To solve this problem, we will use Ohm's Law and the power formula.
First, let's analyze the first scenario where the battery is connected to a 100 Ω resistor.
We are given that the battery delivers 1.588 J/s to the 100 Ω resistor. This is the power being supplied by the battery. We can use the power formula to find the current flowing through the circuit.
Power = Current^2 * Resistance
1.588 J/s = (Current)^2 * 100 Ω
Solving for Current:
Current = sqrt(1.588 J/s / 100 Ω)
Current ≈ 0.398 A
Now, let's analyze the second scenario where the battery is connected to a 200 Ω resistor.
We are given that the battery delivers 0.802 J/s to the 200 Ω resistor.

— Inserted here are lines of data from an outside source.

/-! ### Decoding undoes encoding, and encoding undoes decoding -/

/-- The word with opcode `op` and the fields that the format uses, zero in the others (30_encoding.md R70). -/
def Format.word (f : Format) (op : BitVec 8) (rd ra rb : BitVec 4) (n : BitVec 12) : CmdWord :=
  match f with
  | .r3 => assemble op rd ra rb 0
  | .r2 => assemble op rd ra 0 0
  | .ri => assemble op rd ra 0 n
  | .c2 => assemble op 0 ra rb 0
  | .c1 => assemble op 0 ra 0 0
  | .d1 => assemble op rd 0 0 0

/-- Where the must-be-zero fields are zero, the word of the format drops nothing. -/
theorem Format.word_of_mbzZero {f : Format} (op : BitVec 8) {rd ra rb : BitVec 4} {n : BitVec 12}
    (hz : f.mbzZero rd ra rb n) : f.word op rd ra rb n = assemble op rd ra rb n := by
  cases f with
  | r3 | ri => cases hz; rfl
  | r2 | c2 => obtain ⟨rfl, rfl⟩ := hz; rfl
  | c1 | d1 => obtain ⟨rfl, rfl, rfl⟩ := hz; rfl

/-- A row and the encoder agree: the instruction that the row builds has the word of the row's opcode and format. -/
theorem encode_build {row : OpRow} (h : row ∈ opTable) (rd ra rb : Reg) (n : Nat) :
    encode (row.build rd ra rb n) =
      row.fmt.word row.op (bitsOfReg rd) (bitsOfReg ra) (bitsOfReg rb) (BitVec.ofNat 12 n) := by
  have hall : ∀ row ∈ opTable, encode (row.build rd ra rb n) =
      row.fmt.word row.op (bitsOfReg rd) (bitsOfReg ra) (bitsOfReg rb) (BitVec.ofNat 12 n) := by
    simp [opTable, moveRows, arithRows, compareRows, bitwiseRows, signRows, checkedRows, divisionRows, encode,
      Instr.opcode, Format.word]
  exact hall row h

/-- Settles O13: the decoded word is its own fields, and those are the fields of the word of the row's instruction. -/
theorem encodeOfDecodeIsTheWord : Obligations.EncodeOfDecodeIsTheWord := by
  intro w i hdecode
  refine ⟨?_, Machine.decode_wf hdecode⟩
  obtain ⟨row, hrow, hmatch, rfl⟩ := row_of_decode hdecode
  obtain ⟨hop, hzero⟩ := (matches_iff_fields row w).1 hmatch
  calc encode (row.build (rdField w) (raField w) (rbField w) (countField w))
      = row.fmt.word row.op (w.extractLsb' 20 4) (w.extractLsb' 16 4) (w.extractLsb' 12 4) (w.extractLsb' 0 12) := by
        simp only [encode_build hrow, rdField, raField, rbField, countField, bitsOfReg_regOfBits, BitVec.ofNat_toNat,
          BitVec.setWidth_eq]
    _ = assemble (opField w) _ _ _ _ := by rw [Format.word_of_mbzZero row.op hzero, hop]
    _ = w := assemble_fields w

theorem decode_encode_of_fields {i : Instr} {row : OpRow} {rd ra rb : BitVec 4} {n : BitVec 12}
    (hrow : rowOf i.opcode = some row) (hword : encode i = assemble i.opcode rd ra rb n)
    (hzero : row.fmt.mbzZero rd ra rb n)
    (hbuild : row.build (regOfBits rd) (regOfBits ra) (regOfBits rb) n.toNat = i) : decode (encode i) = .ok i := by
  rw [hword, decode_assemble hrow rd ra rb n hzero, hbuild]

/-- Settles O12: format by format, the row of the opcode builds the instruction back from the fields of its word. -/
theorem decodeOfEncodeIsTheInstruction : Obligations.DecodeOfEncodeIsTheInstruction := by
  intro i hwf
  cases i
  case ldw | setu | sets => exact decode_encode_of_fields rfl rfl ⟨rfl, rfl, rfl⟩ (by simp)
  case stw | isz | signum | isneg => exact decode_encode_of_fields rfl rfl ⟨rfl, rfl, rfl⟩ (by simp)
  case mov | not | neg | abs => exact decode_encode_of_fields rfl rfl ⟨rfl, rfl⟩ (by simp)
  case shl d a n | shr d a n =>
    have hcount : n < 4096 := of_decide_eq_true hwf
    exact decode_encode_of_fields rfl rfl rfl (by simp [hcount])
  case eq | gt | gte | sgt | sgte => exact decode_encode_of_fields rfl rfl ⟨rfl, rfl⟩ (by simp)
  case add | sub | mul | udiv | urem | and | or | xor | sadd | ssub | smul | div | mod | quo | rem | dive | mode =>
    exact decode_encode_of_fields rfl rfl rfl (by simp)

/-! ### SETU and SETS see only DIN[63:0] (30_encoding.md R73, 93_implementation_defined.md U16) -/

theorem Machine.State.setReg_reg_congr {s s' : Machine.State} (h : ∀ r, s'.reg r = s.reg r) (rd : Reg) (v : Pattern)
    (r : Reg) : (s'.setReg rd v).reg r = (s.setReg rd v).reg r := by
  by_cases hr : r = rd
  · rw [hr, s'.setReg_reg_self, s.setReg_reg_self]
  · rw [s'.setReg_reg_of_ne v hr, s.setReg_reg_of_ne v hr, h r]

/-- Settles O22: both commands write a function of `din64` to `W[rd]`, the same in the two states. -/
theorem highDinBitsAreIgnored : Obligations.HighDinBitsAreIgnored := by
  intro rd s s' hreg hlow
  have hdin : s'.din64 = s.din64 := hlow
  refine ⟨_, _, _, _, rfl, rfl, rfl, rfl, ?_, ?_⟩
  · rw [hdin]
    exact Machine.State.setReg_reg_congr hreg rd _
  · rw [hdin]
    exact Machine.State.setReg_reg_congr hreg rd _

end Sys2Proof
end

section
/-! Construction and movement (40_construct_move.md R100 to R105): the two extensions of DIN[63:0], as limbs and as
numbers, and what LDW, STW, MOV, SETU and SETS write. -/

namespace Sys2Proof.Machine

/-! ### The extensions of a limb (00_scope.md R13) -/

theorem toNat_zext64 (v : Limb) : (zext64 v).toNat = v.toNat :=
  BitVec.toNat_setWidth_of_le (by decide)

theorem zext64_eq_ofLimbs (v : Limb) : zext64 v = ofLimbs 0 0 0 v := by
  apply BitVec.eq_of_toNat_eq
  simp [toNat_zext64, toNat_ofLimbs]

/-- A zero-extended limb is below 2^64, so it is non-negative in the signed view. -/
theorem signed_zext64 (v : Limb) : signed (zext64 v) = ((zext64 v).toNat : Int) := by
  have hv := v.isLt
  have hmsb : (zext64 v).msb = false := by
    rw [BitVec.msb_eq_false_iff_two_mul_lt, toNat_zext64]
    omega
  rw [signed_eq_toInt, BitVec.toInt_eq_toNat_of_msb hmsb]

theorem sext64_of_nonneg {v : Limb} (h : v.msb = false) : sext64 v = ofLimbs 0 0 0 v := by
  rw [sext64, BitVec.signExtend_eq_setWidth_of_msb_false h]
  exact zext64_eq_ofLimbs v

/-- Above a negative limb every limb is all ones: together they are the `2^256 - 2^64` of 00_scope.md R13. -/
theorem sext64_of_neg {v : Limb} (h : v.msb = true) :
    sext64 v = ofLimbs 0xffffffffffffffff#64 0xffffffffffffffff#64 0xffffffffffffffff#64 v := by
  have hv := v.isLt
  apply BitVec.eq_of_toNat_eq
  rw [sext64, BitVec.toNat_signExtend, if_pos h, toNat_ofLimbs, BitVec.toNat_setWidth_of_le (by decide)]
  simp only [BitVec.toNat_ofNat]
  omega

theorem signed_sext64 (v : Limb) : signed (sext64 v) = v.toInt := by
  rw [signed_eq_toInt]
  exact BitVec.toInt_signExtend_of_le (by decide)

theorem State.toNat_din64 (s : State) : s.din64.toNat = s.din.toNat % 2 ^ 64 := by
  rw [State.din64, toNat_slice, Nat.pow_zero, Nat.div_one]

theorem State.msb_din64 (s : State) : s.din64.msb = s.din.getLsbD 63 := by
  simp [State.din64, BitVec.msb_eq_getLsbD_last]

/-! ### The commands -/

/-- Settles O28: what SETU writes is the zero extension of `din64`, as limbs and as a number. -/
theorem setuZeroExtends : Obligations.SetuZeroExtends := by
  refine ⟨encodedD1_of_row (by decide) rfl, fun rd s => ?_⟩
  refine ⟨_, zext64 s.din64, rfl, s.setReg_writesOnlyReg rd _, zext64_eq_ofLimbs s.din64, ?_, signed_zext64 s.din64⟩
  rw [toNat_zext64, s.toNat_din64]

/-- Settles O29: what SETS writes is the sign extension of `din64`, by the sign of that limb. -/
theorem setsSignExtends : Obligations.SetsSignExtends := by
  refine ⟨encodedD1_of_row (by decide) rfl, fun rd s => ?_⟩
  refine ⟨_, sext64 s.din64, rfl, s.setReg_writesOnlyReg rd _, ?_, signed_sext64 s.din64⟩
  rw [← s.msb_din64]
  split
  next hneg => exact sext64_of_neg hneg
  next hnonneg => exact sext64_of_nonneg (Bool.eq_false_iff.2 hnonneg)

/-- Settles O25: LDW is one register write, of DIN as it was sampled. -/
theorem ldwLoadsDin : Obligations.LdwLoadsDin :=
  ⟨encodedD1_of_row (by decide) rfl, fun rd s => ⟨_, rfl, s.setReg_writesOnlyReg rd s.din⟩⟩

/-- Settles O26: STW is one write of DOUT, which marks it, so the port shows it at every look. -/
theorem stwStoresToDout : Obligations.StwStoresToDout :=
  ⟨encodedC1_of_row (by decide) rfl, fun ra s =>
    ⟨_, rfl, s.setDout_writesOnlyDout (s.srcA ra), fun look => State.doutPort_of_written _ look rfl⟩⟩

/-- Settles O27: MOV is one register write; of two different registers a write of one leaves the other. -/
theorem movCopies : Obligations.MovCopies := by
  refine ⟨encodedR2_of_row (by decide) rfl, fun rd ra s => ?_⟩
  refine ⟨_, rfl, s.setReg_writesOnlyReg rd (s.srcA ra), fun hne => ⟨s.setReg_reg_of_ne _ hne, fun v => ⟨?_, ?_⟩⟩⟩
  · exact State.setReg_reg_of_ne _ v hne.symm
  · exact State.setReg_reg_of_ne _ v hne

end Sys2Proof.Machine
end

section
/-! Unsigned arithmetic (41_unsigned_arith.md R120 to R127): the carry chain, the borrow chain, the schoolbook
multiplier and the restoring divider give the numbers that ADD, SUB, MUL, UDIV and UREM write. -/

namespace Sys2Proof.Machine

/-! ### Limb primitives (00_scope.md R14) -/

/-- Sum and carry out of `adc64` together are the exact sum. -/
theorem adc64_sum (a b : Limb) (c : Bool) :
    (adc64 a b c).1.toNat + 2 ^ 64 * (adc64 a b c).2.toNat = a.toNat + b.toNat + c.toNat := by
  have ha := a.isLt
  have hb := b.isLt
  have hc := Bool.toNat_le c
  simp only [adc64, BitVec.toNat_ofNat, Bool.toNat, Bool.cond_decide] at *
  split <;> omega

/-- Difference and borrow out of `sbb64` together are the exact difference. -/
theorem sbb64_difference (a b : Limb) (c : Bool) :
    (sbb64 a b c).1.toNat + b.toNat + c.toNat = a.toNat + 2 ^ 64 * (sbb64 a b c).2.toNat := by
  have ha := a.isLt
  have hb := b.isLt
  have hc := Bool.toNat_le c
  simp only [sbb64, BitVec.toNat_ofInt, Bool.toNat, Bool.cond_decide] at *
  split <;> omega

theorem toNat_mul_limbs_le (a b : Limb) : a.toNat * b.toNat ≤ (2 ^ 64 - 1) * (2 ^ 64 - 1) :=
  Nat.mul_le_mul (Nat.le_sub_one_of_lt a.isLt) (Nat.le_sub_one_of_lt b.isLt)

/-- The two halves of `mul64` together are the exact product. -/
theorem mul64_product (a b : Limb) : (mul64 a b).2.toNat + 2 ^ 64 * (mul64 a b).1.toNat = a.toNat * b.toNat := by
  have hab := toNat_mul_limbs_le a b
  simp only [mul64, BitVec.toNat_ofNat]
  omega

/-! ### The chains (41_unsigned_arith.md R121, R122) -/

/-- The carry chain keeps the whole sum: the carry out is its bit 256. -/
theorem addLimbs_sum (x y : Pattern) :
    (addLimbs x y).1.toNat + 2 ^ 256 * (addLimbs x y).2.toNat = x.toNat + y.toNat := by
  let r0 := adc64 (limb x 0) (limb y 0) false
  let r1 := adc64 (limb x 1) (limb y 1) r0.2
  let r2 := adc64 (limb x 2) (limb y 2) r1.2
  let r3 := adc64 (limb x 3) (limb y 3) r2.2
  have h0 : r0.1.toNat + 2 ^ 64 * r0.2.toNat = _ := adc64_sum _ _ _
  have h1 : r1.1.toNat + 2 ^ 64 * r1.2.toNat = _ := adc64_sum _ _ _
  have h2 : r2.1.toNat + 2 ^ 64 * r2.2.toNat = _ := adc64_sum _ _ _
  have h3 : r3.1.toNat + 2 ^ 64 * r3.2.toNat = _ := adc64_sum _ _ _
  have hchain : addLimbs x y = (ofLimbs r3.1 r2.1 r1.1 r0.1, r3.2) := rfl
  rw [toNat_eq_sum_limbs x, toNat_eq_sum_limbs y]
  simp only [hchain, toNat_ofLimbs]
  rw [Bool.toNat_false] at h0
  omega

/-- The borrow chain keeps the whole difference: the borrow out stands for 2^256. -/
theorem subLimbs_difference (x y : Pattern) :
    (subLimbs x y).1.toNat + y.toNat = x.toNat + 2 ^ 256 * (subLimbs x y).2.toNat := by
  let r0 := sbb64 (limb x 0) (limb y 0) false
  let r1 := sbb64 (limb x 1) (limb y 1) r0.2
  let r2 := sbb64 (limb x 2) (limb y 2) r1.2
  let r3 := sbb64 (limb x 3) (limb y 3) r2.2
  have h0 : r0.1.toNat + (limb y 0).toNat + _ = _ + 2 ^ 64 * r0.2.toNat := sbb64_difference _ _ _
  have h1 : r1.1.toNat + (limb y 1).toNat + _ = _ + 2 ^ 64 * r1.2.toNat := sbb64_difference _ _ _
  have h2 : r2.1.toNat + (limb y 2).toNat + _ = _ + 2 ^ 64 * r2.2.toNat := sbb64_difference _ _ _
  have h3 : r3.1.toNat + (limb y 3).toNat + _ = _ + 2 ^ 64 * r3.2.toNat := sbb64_difference _ _ _
  have hchain : subLimbs x y = (ofLimbs r3.1 r2.1 r1.1 r0.1, r3.2) := rfl
  rw [toNat_eq_sum_limbs x, toNat_eq_sum_limbs y]
  simp only [hchain, toNat_ofLimbs]
  rw [Bool.toNat_false] at h0
  omega

theorem add_eq_addLimbs (x y : Pattern) : x + y = (addLimbs x y).1 := by
  apply BitVec.eq_of_toNat_eq
  rw [BitVec.toNat_add, ← addLimbs_sum, Nat.add_mul_mod_self_left]
  exact Nat.mod_eq_of_lt (addLimbs x y).1.isLt

theorem toNat_sub_eq_emod (x y : Pattern) : ((x - y).toNat : Int) = ((x.toNat - y.toNat : Int)) % 2 ^ 256 := by
  have hx := x.isLt
  have hy := y.isLt
  rw [BitVec.toNat_sub]
  omega

theorem sub_eq_subLimbs (x y : Pattern) : x - y = (subLimbs x y).1 := by
  have hchain := subLimbs_difference x y
  have hlt := (subLimbs x y).1.isLt
  have hx := x.isLt
  have hy := y.isLt
  apply BitVec.eq_of_toNat_eq
  rw [BitVec.toNat_sub]
  omega

/-- Settles O30: the register write is of `x + y`, the carry chain's sum without its carry out. -/
theorem addWrapsAndEqualsCarryChain : Obligations.AddWrapsAndEqualsCarryChain := by
  refine ⟨encodedR3_of_row (by decide) rfl, fun rd ra rb s => ?_⟩
  exact ⟨_, _, rfl, s.setReg_writesOnlyReg rd _, BitVec.toNat_add _ _, add_eq_addLimbs _ _⟩

/-- Settles O31: the register write is of `x - y`, the borrow chain's difference without its borrow out. -/
theorem subWrapsAndEqualsBorrowChain : Obligations.SubWrapsAndEqualsBorrowChain := by
  refine ⟨encodedR3_of_row (by decide) rfl, fun rd ra rb s => ?_⟩
  exact ⟨_, _, rfl, s.setReg_writesOnlyReg rd _, toNat_sub_eq_emod _ _, sub_eq_subLimbs _ _⟩

/-! ### Schoolbook multiplier (41_unsigned_arith.md R123) -/

/-- The number with the limbs `zs`, least significant first (00_scope.md R11). -/
def limbsValue (zs : List Limb) : Nat := Nat.ofDigits (2 ^ 64) (zs.map BitVec.toNat)

@[simp] theorem limbsValue_nil : limbsValue [] = 0 := rfl

@[simp] theorem limbsValue_cons (z : Limb) (zs : List Limb) :
    limbsValue (z :: zs) = z.toNat + 2 ^ 64 * limbsValue zs :=
  Nat.ofDigits_cons

theorem limbsValue_four (z0 z1 z2 z3 : Limb) : limbsValue [z0, z1, z2, z3] = (ofLimbs z3 z2 z1 z0).toNat := by
  simp only [limbsValue_cons, limbsValue_nil, toNat_ofLimbs]
  omega

theorem limbsValue_zeros : limbsValue [0, 0, 0, 0] = 0 := rfl

theorem limbsValue_limbsOf (p : Pattern) : limbsValue (limbsOf p) = p.toNat := by
  rw [limbsOf, limbsValue_four, ofLimbs_limb]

Again, this is the power being supplied by the battery. We can use the power formula to find the current flowing through the circuit.
Power = Current^2 * Resistance
0.802 J/s = (Current)^2 * 200 Ω
Solving for Current:
Current = sqrt(0.802 J/s / 200 Ω)
Current ≈ 0.2 A
Now that we have the currents in both scenarios, we can use Ohm's Law to find the emf (ε) and internal resistance (r) of the battery.
In the first scenario:
ε - (Current) * r = (Current) * 100 Ω
ε - 0.398 A * r = 0.398 A * 100 Ω
In the second scenario:
ε - (Current) * r = (Current) * 200 Ω
ε - 0.2 A * r = 0.2 A * 200 Ω
We now have a system of equations with two unknowns (ε and r). Solving this system of equations will give us the values of the emf and internal resistance.
To draw suitable diagrams, you can represent the battery as a symbol with the emf (ε) and internal resistance (r) labeled. Connect the battery to the resistors using wires, and label the resistors with their respective values (100 Ω and 200 Ω). You can also label the currents flowing through the circuit.